INVESTIGADORES
CARDILLO Alejandra Beatriz
congresos y reuniones científicas
Título:
Estudio de la enzima hiosciamina 6β-hidroxilasa libre e inmovilizada como biocatalizador para la producción in vitro de escopolamina
Autor/es:
MINOIA, JUAN MAURICIO; VILLANUEVA, MARÍA EMILIA; COPELLO, GUILLERMO; RODRIGUEZ TALOU, JULIAN; CARDILLO, ALEJANDRA BEATRIZ
Lugar:
San Luis
Reunión:
Congreso; III Simposio Latinoamericano de Biocatálisis y Biotransformaciones (SiLaByB)-VIII Encuentro Regional de Biocatálisis y Biotransformaciones (EnReBB); 2018
Resumen:
La (-)-escopolamina es un alcaloide obtenido actualmente a partir de plantas de la familia Solanaceae y es de gran valor para la industria farmacéutica por sus propiedades antimuscarínicas. Las desventajas del cultivo a campo sumado a que su síntesis química es inviable se presentan como una oportunidad para el desarrollo de procesos que mejoren la rentabilidad del método actual de producción. La enzima hiosciamina 6β-hidroxilasa (H6H) es la responsable de catalizar la transformación de hiosciamina en anisodamina y escopolamina1; es por ello que en este trabajo exploramos el uso de la H6H fusionada a una etiqueta de afinidad por quitina como biocatalizador en un proceso in vitro mediante su inmovilización a bolillas de quitina comerciales (ChB) y nanocristales de quitina (NCQ)2. A tal fin, se clonó el ADNc de la H6H proveniente de Brugmansia candida fusionada al dominio de unión a quitina (ChBD) de la Quitinasa A1 de Bacillus circulans WL-123, en el vector pET 32a(+) utilizando como hospedador la cepa de expresión E.coli Origami (DE3).

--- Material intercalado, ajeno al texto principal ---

-- ==== Sys2Proof/Machine/MacOps.lean ====
section
/-! DEFINITION. Cells, hopping, Aperture windows, address filtering and acknowledgements of the MAC sequencer (chapter 6). -/

namespace Sys2Proof.Machine

/-! ## Cells (R180, R184, R525) -/

/-- MAC_CELL.LEN as its note treats it. -/
def clampCell (n : Nat) : Nat := min 4096 (max 8 n)

/-- The ASN of a cell. -/
def asnOf (s : State) (c : Nat) : Nat := (c + s.mac.asnOfs) % 2 ^ 40

/-! ## Hopping (R185 to R187) -/

/-- The channel of a hop group for an ASN and offset (R185). -/
def hopList (s : State) (g i : Nat) : Nat :=
  match i % 4 with
  | 0 => hopGet s (Reg.MAC_HOPg_LISTi.CH0 g (i / 4))
  | 1 => hopGet s (Reg.MAC_HOPg_LISTi.CH1 g (i / 4))
  | 2 => hopGet s (Reg.MAC_HOPg_LISTi.CH2 g (i / 4))
  | _ => hopGet s (Reg.MAC_HOPg_LISTi.CH3 g (i / 4))

/-- The seeded-mode hash of R185. -/
def hopHash (seed asn : Nat) : Nat :=
  let a := asn % 2 ^ 32
  let h := seed ^^^ (a * 0x9E3779B1 % 2 ^ 32)
  let h := h ^^^ (h / 2 ^ 16)
  let h := h * 0x85EBCA6B % 2 ^ 32
  h ^^^ (h / 2 ^ 13)

def hopChannel (s : State) (g asn o : Nat) : Nat :=
  let l := hopGet s (Reg.MAC_HOPg_CFG.LEN_M1 g) + 1
  let k := if hopGet s (Reg.MAC_HOPg_CFG.MODE g) = 0 then asn else hopHash (hopGet s (Reg.MAC_HOPg_SEED.SEED g)) asn
  hopList s g ((k + o) % l)

/-- An engine's hop group. -/
def engHopg (s : State) (e : Nat) : Nat := s.eff (Reg.MAC_ENGn_CFG.HOPG (hopEngine s e))
def engChofs (s : State) (e : Nat) : Nat :=
  match (if s.mac.planned then s.mac.chofs.find? (hopEngine s e) else none) with
  | some o => o
  | none => s.eff (Reg.MAC_ENGn_CFG.CHOFS (hopEngine s e))

/-- FREQ of a channel frequency on a port (R66). -/
def freqOfs (s : State) (hz port : Nat) : Int :=
  roundDiv (((hz : Int) - (s.eff (Reg.PRSM_PORTn_FC.FC port) : Int)) * 2 ^ 32) 122880000

/-- The sequencer sets the offset of a hopping tuner for the new cell (R69, R185). A group with EN = 0 leaves it. -/
def hopTuner (n : Nat) (s : State) : State :=
  if !(tuEn s n && s.effOn (Reg.PRSM_TUn_CFG.HOP n)) then s else
  let e := if tuPair s n then n / 2 * 2 else s.eff (Reg.PRSM_TUn_CFG.ENGINE n)
  let g := engHopg s e
  if hopGet s (Reg.MAC_HOPg_CFG.EN g) = 0 then s else
  let ch := hopChannel s g (asnOf s s.mac.cell) (engChofs s e)
  let hz := chanFreq s (hopGet s (Reg.MAC_HOPg_CFG.BAND g)) ch
  let s := modTu n (fun t => { t with hopOfs := some (freqOfs s hz (s.eff (Reg.PRSM_TUn_CFG.PORT n))) }) s
  forEach (if tuPair s n then [e, e + 1] else [e]) (fun e s => s.put (Reg.MAC_ENGn_STAT.CUR_CH e) ch) s

/-! ## Aperture (R189) -/

/-- The update of a node's model from an observed offset x (R189). -/
def aptUpdate (n : Nat) (x : Int) (s : State) : State :=
  let h := nthOf s n
  let dt := dtTicks s h
  let s := s.inc Reg.MAC_APT_UPD.CNT
  let (h', s) :=
    if aptStale s h then
      ({ h with aptO := satS 32 x, aptD := 0, aptN := 1, aptP := false, aptM := false }, s.incIf (h.aptN != 0) Reg.MAC_APT_RESET.CNT)
    else
      let near := h.aptP && decide ((8000 * x - h.aptD * dt).natAbs < (8000 * (x - h.aptO) - h.aptD * dt).natAbs)
      let o := if near then 0 else h.aptO
      let r8 := 8000 * (x - o) - h.aptD * dt
      let k := if h.aptN = 1 then 1 else 2 ^ max 1 (s.get Reg.MAC_APT_CFG0.K)
      let learns := decide (s.get Reg.MAC_APT_CFG2.DT_MIN * 8000 ≤ dt)
      let d := if !learns then h.aptD
        else if dt = 0 then satS 24 (Config.drift s.core.free)
        else satS 24 (roundDiv (h.aptD * (dt * k : Nat) + r8) (dt * k))
      ({ h with aptO := satS 32 x, aptD := d, aptN := if learns then min (h.aptN + 1) 15 else h.aptN, aptP := false },
        if learns && dt == 0 then s.drawn else s)
  let h' := { h' with tLast := s.tick % 2 ^ 48 }
  mirPost (.apt n h'.aptO h'.aptD h'.aptN h'.aptP h'.aptM h'.tLast) (setNth n h' s)

/-! ## What an engine receives -/

/-- The engine transmits a frame of one of its windows or its own acknowledgement: between its first sample and its last at the JESD output
(R201). -/
def engTransmits (s : State) (e : Nat) : Bool :=
  let at' (x : TxS) (stop : Nat) : Bool :=
    x.engine == e && decide (x.start + tJesdTx s x.port ≤ s.clk) && decide (s.clk < stop + tJesdTx s x.port)
  s.txc.mods.any (fun m => at' m.2 (m.2.start + t3Clocks m.2.onAir)) ||
  s.txc.tails.any (fun x => at' x.tx (x.stop + (if x.cut then Config.usClocks 1 else 0)))

/-- The RX port whose latency counts for an engine, its chain, and the TX port of its acknowledgements. Of an MRC pair the stream that is
released earlier counts, the one of less latency (R90). -/
def engRxPort (s : State) (e : Nat) : Nat :=
  (streamOf s e).elim 0 (fun n =>
    if inMrc s e && decide (tJesd s (tuPort s (n + 1)) < tJesd s (tuPort s n)) then tuPort s (n + 1) else tuPort s n)
def engChain (s : State) (e : Nat) : Nat := (streamOf s e).elim 0 (tuChain s)
def engTxPort (s : State) (e : Nat) : Nat := bandPort s (engBand s e)

/-- Clocks from a port's JESD input through a chain to an engine's input: T_jesd and T_prism, rounded up (R90). -/
def pathDelay (s : State) (port chain : Nat) : Nat := tJesd s port + (Config.chainGd chain * 98304 + 9999) / 10000

/-- The same of the stream that an engine receives now. -/
def rxDelay (s : State) (e : Nat) : Nat := pathDelay s (engRxPort s e) (engChain s e)

/-- The instant of the cell, in ns, at which what reaches an engine now was at the antenna port (R90, R180). -/
def rxNow (s : State) (e : Nat) : Int :=
  (cellNow s : Int) - (clocksNs (tJesd s (engRxPort s e)) + Config.chainGd (engChain s e) * 10 : Nat)

/-- The tenants whose frames an open search accepts carry the mark 256. -/
def openWin : RxWin :=
  { kind := 1, tenant := 256, node := 0, nominal := 0, centre := 0, half := 0, ackw := false, span := 0 }

/-- The window in which an engine searches now, none where it does not search (R181, R184, R188, R201, R202, R525). -/
def searchWin (s : State) (e : Nat) : Option RxWin :=
  if engTransmits s e then none
  else if !(s.mac.running && s.mac.planned) then (if s.on Reg.MAC_CTRL.DEFAULT_OPEN then some openWin else none)
  else
    let now := rxNow s e
    let at' := s.clk - rxDelay s e
    match s.mac.waits.find? (fun w => w.engine == e && decide (w.lo ≤ at') && decide (at' ≤ w.hi)) with
    | some w => some { openWin with kind := 3, tenant := w.frame.tenant, node := w.frame.node }
    | none =>
      (s.mac.wins.find? (fun x => x.w.engine == e && decide (x.w.kind ≤ 2) && decide (x.lo ≤ now) && decide (now < x.hi))).map
        (fun x => ⟨x.w.kind, x.w.tenant, x.w.node, x.w.ofs, x.centre, x.half, x.w.ackw, x.w.span⟩)

/-! ## Fast-ACK places and limits (R197, R199, R144) -/

/-- The engine cannot use fast-ACK: one of a SELECT pair, or the odd engine of an MRC pair (R197). -/
def faBarred (s : State) (e : Nat) : Bool := inSelect s e || (inMrc s e && e % 2 == 1)

def gapUs (s : State) (e : Nat) : Nat := max 20 (s.eff (Reg.MAC_ENGn_ACK.GAP e))

/-- What is left of the gap in ten-thousandths of a clock after the latencies, `us` of further µs and `clocks` (R144, R199). -/
def gapLeft (s : State) (e us clocks : Nat) : Int :=
  (gapUs s e * 9830400 : Nat) - ((tJesd s (engRxPort s e) + tJesdTx s (engTxPort s e) + clocks) * 10000 +
    Config.chainGd (engChain s e) * 98304 + us * 9830400 : Nat)

/-- The largest L whose clocks fit what is left, at most `cap`. -/
def lMaxOf (left : Int) (cap : Nat) : Nat := if left < 0 then 0 else min cap (left / 10000).toNat

/-- L_max of the non-LD PHYs (R199): T_conf 40 µs or 80 µs, T_ack 10 µs, 256 clocks and one clock an octet. -/
def faLmax (s : State) (e : Nat) : Nat :=
  let phy := s.eff (Reg.CE_MODE.PHY e)
  lMaxOf (gapLeft s e (if phy = 1 then 90 else 50) 256) (if phy = 2 then 127 else min 2047 (Config.maxPsdu phy))

/-- Clocks per iteration and fixed clocks of a code (R137). -/
def cwClocks (code iters : Nat) : Nat :=
  [16, 40, 40, 40].getD code 40 + iters * [220, 1520, 1360, 1136].getD code 1520

def maxFa (s : State) : Nat := max 1 (s.eff Reg.DEC_ITER.MAX_FA)
def maxPay (s : State) : Nat := max 1 (s.eff Reg.DEC_ITER.MAX_PAY)
def maxHdr (s : State) : Nat := max 1 (s.eff Reg.DEC_ITER.MAX_HDR)

/-- L_max on the LD PHY (R144): T_dm 2 µs and T_ack 10 µs. -/
def ldLmax (s : State) (e pm : Nat) : Nat := lMaxOf (gapLeft s e 12 (cwClocks (ldCode pm) (maxFa s) + 256)) 2047

/-- The places, L_max and error codes of the fast-ACK engines, from the configuration in force (R197, R199). -/
def faBoundary (s : State) : State :=
  let (s, n) := (List.range 128).foldl (fun (a : State × Nat) e =>
    let (s, n) := a
    let want := s.effOn (Reg.MAC_ENGn_CFG.FA_EN e)
    let act := want && !faBarred s e && decide (n < 16)
    let ld := s.eff (Reg.CE_MODE.PHY e) == 3
    let lm := if act && !ld then faLmax s e else 0
    let err := if !want then 0 else if faBarred s e then 3 else if !act then 1 else if !ld && lm == 0 then 2 else 0
    let s := ((s.putB (Reg.MAC_ENGn_STAT.FA_ACT e) act).put (Reg.MAC_ENGn_STAT.FA_ERR e) err).put (Reg.MAC_ENGn_STAT.FA_LMAX e) lm
    (s, if act then n + 1 else n)) (s, 0)
  s.put Reg.MAC_FA_STAT.COUNT n

/-- DEC_FA_QUERY as its fields stand (R144). -/
def faQuery (s : State) : State :=
  let e := s.get Reg.DEC_FA_QUERY.ENGINE
  let ok := !engOff s e && s.get (Reg.CE_STAT.STATE e) != 0 && s.eff (Reg.CE_MODE.PHY e) == 3 && s.get (Reg.CE_STAT.ERR e) == 0 &&
    s.on (Reg.MAC_ENGn_STAT.FA_ACT e)
  (s.putB Reg.DEC_FA_QUERY.VALID ok).put Reg.DEC_FA_QUERY.LMAX (if ok then ldLmax s e (s.get Reg.DEC_FA_QUERY.PM) else 0)

/-! ## The address filter (R193) -/

/-- The tenant a destination PAN ID selects on an engine. -/
def panTenant (s : State) (e pan : Nat) : Option Nat :=
  if pan = 0xFFFF then none else
  (List.range 256).find? (fun t => s.effOn (Reg.MAC_Tt_POL.EN t) && s.eff (Reg.MAC_Tt_POL.HOPG t) == engHopg s e &&
    s.get (Reg.MAC_Tt_ID.PAN_ID t) == pan)

def dstOk (s : State) (t : Nat) (p : Psdu) : Bool :=
  match p.dst with
  | .none => true
  | .short a => a == s.get (Reg.MAC_Tt_ID.ROOT_SHORT t) || (p.ftype == 3 && a == 0xFFFF)
  | .ext a => a == s.get Reg.MAC_ROOT_EXT.ADDR

def isBroadcast (p : Psdu) : Bool := match p.dst with | .short 0xFFFF => true | _ => false

/-- The sender's node, from NODE of the LD header or from the source address. -/
def senderNode (s : State) (t : Nat) (ld : Option Nat) (p : Psdu) : Option Nat :=
  let n : Option Nat := match ld with
    | some n => some n
    | none => match p.src with
      | .none => none
      | .short a => (emtLookup s (pipeServing s t) 3 t a).map EmtEntry.result
      | .ext a => (emtLookup s (pipeServing s t) 2 t a).map EmtEntry.result
  n.filter (fun n => (nthOf s n).joined && (nthOf s n).tenant == t)

/-- What the filter comes to. -/
inductive FiltRes where
  | fail (cnt : Fld)
  | pass (tenant : Nat) (node : Option Nat)
  | ack (w : AckWait)
deriving DecidableEq, Repr

/-- The ACK wait that a received acknowledgement lies in. -/
def waitOf (s : State) (e clk : Nat) : Option AckWait :=
  s.mac.waits.find? (fun w => w.engine == e && decide (w.lo ≤ clk) && decide (clk ≤ w.hi))

/-- The Enh-ACK is from the wait's node and carries its frame's number (R202). -/
def ackMatches (s : State) (w : AckWait) (ld : Option Nat) (p : Psdu) : Bool :=
  (match ld with
    | some n => n == w.frame.node
    | none => senderNode s w.frame.tenant none p == some w.frame.node || p.src == .none) &&
  (p.seq == w.frame.seq || (p.seq == 256 && ld == some w.frame.node))

/-- An LD frame carries the source address that its window asks for: none, and of a join frame an extended one (R192). -/
def ldSrcOk (isJoin : Bool) (p : Psdu) : Bool :=
  match p.src with
  | .none => !isJoin
  | .short _ => false
  | .ext _ => isJoin

/-- R193 for a frame on engine `e` whose first sample came at `clk`; `ld` is the NODE of an LD header. An Enh-ACK is an acknowledgement of
frame version 2. An LD frame whose source address is not what R192 accepts has no sender (log entry 52). -/
def macFilter (s : State) (e clk : Nat) (ldPhy : Bool) (ld : Option Nat) (isJoin : Bool) (p : Psdu) : FiltRes :=
  let verOk := if ldPhy then p.version == 2 else decide (p.version ≤ 2)
  if p.ftype = 2 && p.version = 2 then
    match waitOf s e clk with
    | some w => if ackMatches s w ld p then .ack w else .fail Reg.MAC_FILT_SRC.CNT
    | none => .fail Reg.MAC_FILT_TYPE.CNT
  else if !(verOk && (p.ftype == 1 || p.ftype == 3)) then .fail Reg.MAC_FILT_TYPE.CNT
  else match p.dstPan.bind (panTenant s e) with
  | none => .fail Reg.MAC_FILT_PAN.CNT
  | some t =>
    if !dstOk s t p then .fail Reg.MAC_FILT_DST.CNT
    else if ldPhy && !ldSrcOk isJoin p then .fail Reg.MAC_FILT_SRC.CNT
    else if isJoin then .pass t none
    else match senderNode s t ld p with
      | some n => .pass t (some n)
      | none => .fail Reg.MAC_FILT_SRC.CNT

/-! ## Acknowledgements (R194 to R200, R210) -/

/-- R194. -/
def pendingBit (s : State) (t : Nat) (node : Option Nat) : Bool :=
  match node with
  | some n => s.on (Reg.MAC_Tt_POL.PEND_EN t) && (airHead s t n).isSome
  | none => false

/-- The engine whose settings count for acknowledgements (R196, R197). -/
def ackEngine (s : State) (e : Nat) : Nat := if inMrc s e then e / 2 * 2 else e

/-- R196 for a frame that passed its checks: AR, a destination that is not broadcast, ACK_EN; and no acknowledgement while
MAC_CTRL.EN = 0 is in force (R525). -/
def mayAck (s : State) (e : Nat) (p : Psdu) : Bool :=
  p.ar && !isBroadcast p && s.effOn (Reg.MAC_ENGn_CFG.ACK_EN (ackEngine s e)) && s.mac.running

/-- An acknowledgement that gets no fast-ACK: requested of firmware with what it is to carry, counted for want of the lease, or not made (R196,
R200, R210). -/
def deferAck (t node seq : Nat) (pend : Bool) (corr : Option Int) (key : Option Nat) (level : Nat) (s : State) : State :=
  if s.on (Reg.MAC_Tt_POL.DEFER_ACK t) then
    if holdsTx s then
      (s.inc Reg.MAC_ACK_DEFER.CNT).emit (.toFirmware "ack" [t, node, seq, b2n pend, b2n corr.isSome, ofSigned 12 (corr.getD 0), key.elim 0 (· + 1), level])
    else s.inc Reg.MAC_NOLEASE_ACK.CNT
  else s

/-- The PSDU length of an Enh-ACK: its header and elements, the security header and MIC of the frame it answers, and the FCS, which an LD
frame has not (R192, R196, R215, R217, R222). -/
def ackLen (phy : Nat) (hasSeq tc secured : Bool) (kim level : Nat) : Nat :=
  Config.ackHead phy hasSeq tc + (if secured then auxLen kim + micLen level else 0) + (if phy = 3 then 0 else Config.fcsLen phy)

/-- The Time Correction value in µs: −x rounded (R196), in the field's 12 bits (PRESUMED: log entry 40). -/
def timeCorr (x : Int) : Int := max (-2048) (min 2047 (roundDiv (-x) 1000))

/-- The launch instant at the composer of the fast-ACK of a frame whose last symbol reached the engine input at `last`, `delay` after it had
reached the JESD input of its port (R198). -/
def ackLaunchClk (s : State) (e delay last : Nat) : Nat :=
  last + Config.usClocks (gapUs s e) - delay - tJesdTx s (engTxPort s e)

/-- A fast-ACK is scheduled, or its launch instant is already out of reach (R198, R23). -/
def scheduleAck (a : AckPend) (s : State) : State :=
  if !holdsTx s then s.inc Reg.MAC_NOLEASE_ACK.CNT
  else if a.launch < a.ready then overrun Reg.SYS_OVR_STAT.ACK_LATE (s.inc Reg.MAC_ACK_LATE.CNT)
  else modMac (fun m => { m with acks := m.acks ++ [a] }) s

end Sys2Proof.Machine
end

Los extractos de proteína soluble conteniendo ChBD-H6H se pusieron en contacto con las matrices ChB y NCQ, observándose porcentajes de unión de (63,2±2,0) y (93,9±1,2), respectivamente. Por último, la actividad in vitro de la enzima libre e inmovilizada en ambas matrices fue analizada según la capacidad de convertir hiosciamina en anisodamina y escopolamina, obteniéndose los siguientes porcentajes de conversión: (75,9±8,5) y (23,6±8,2) para la enzima libre; (92,8±2,2) y (5,8±0,4) para la enzima inmovilizada en NCQ y (39,4±10,3) y (0,6±0,4) para ChBD-H6H inmovilizada en ChB. Estos resultados indican que la proteína de fusión generada presenta la funcionalidad propia de la H6H y además es capaz de unirse a matrices de quitina con diferente eficiencia según la estructura de la misma. A su vez, la inmovilización de ChBD-H6H a nanocristales de quitina se presenta como una estrategia promisoria ya que se observa una conversión completa del sustrato en sus compuestos de valor agregado, lo que permitiría reutilizar la enzima en ciclos sucesivos de producción o desarrollar un sistema en continuo.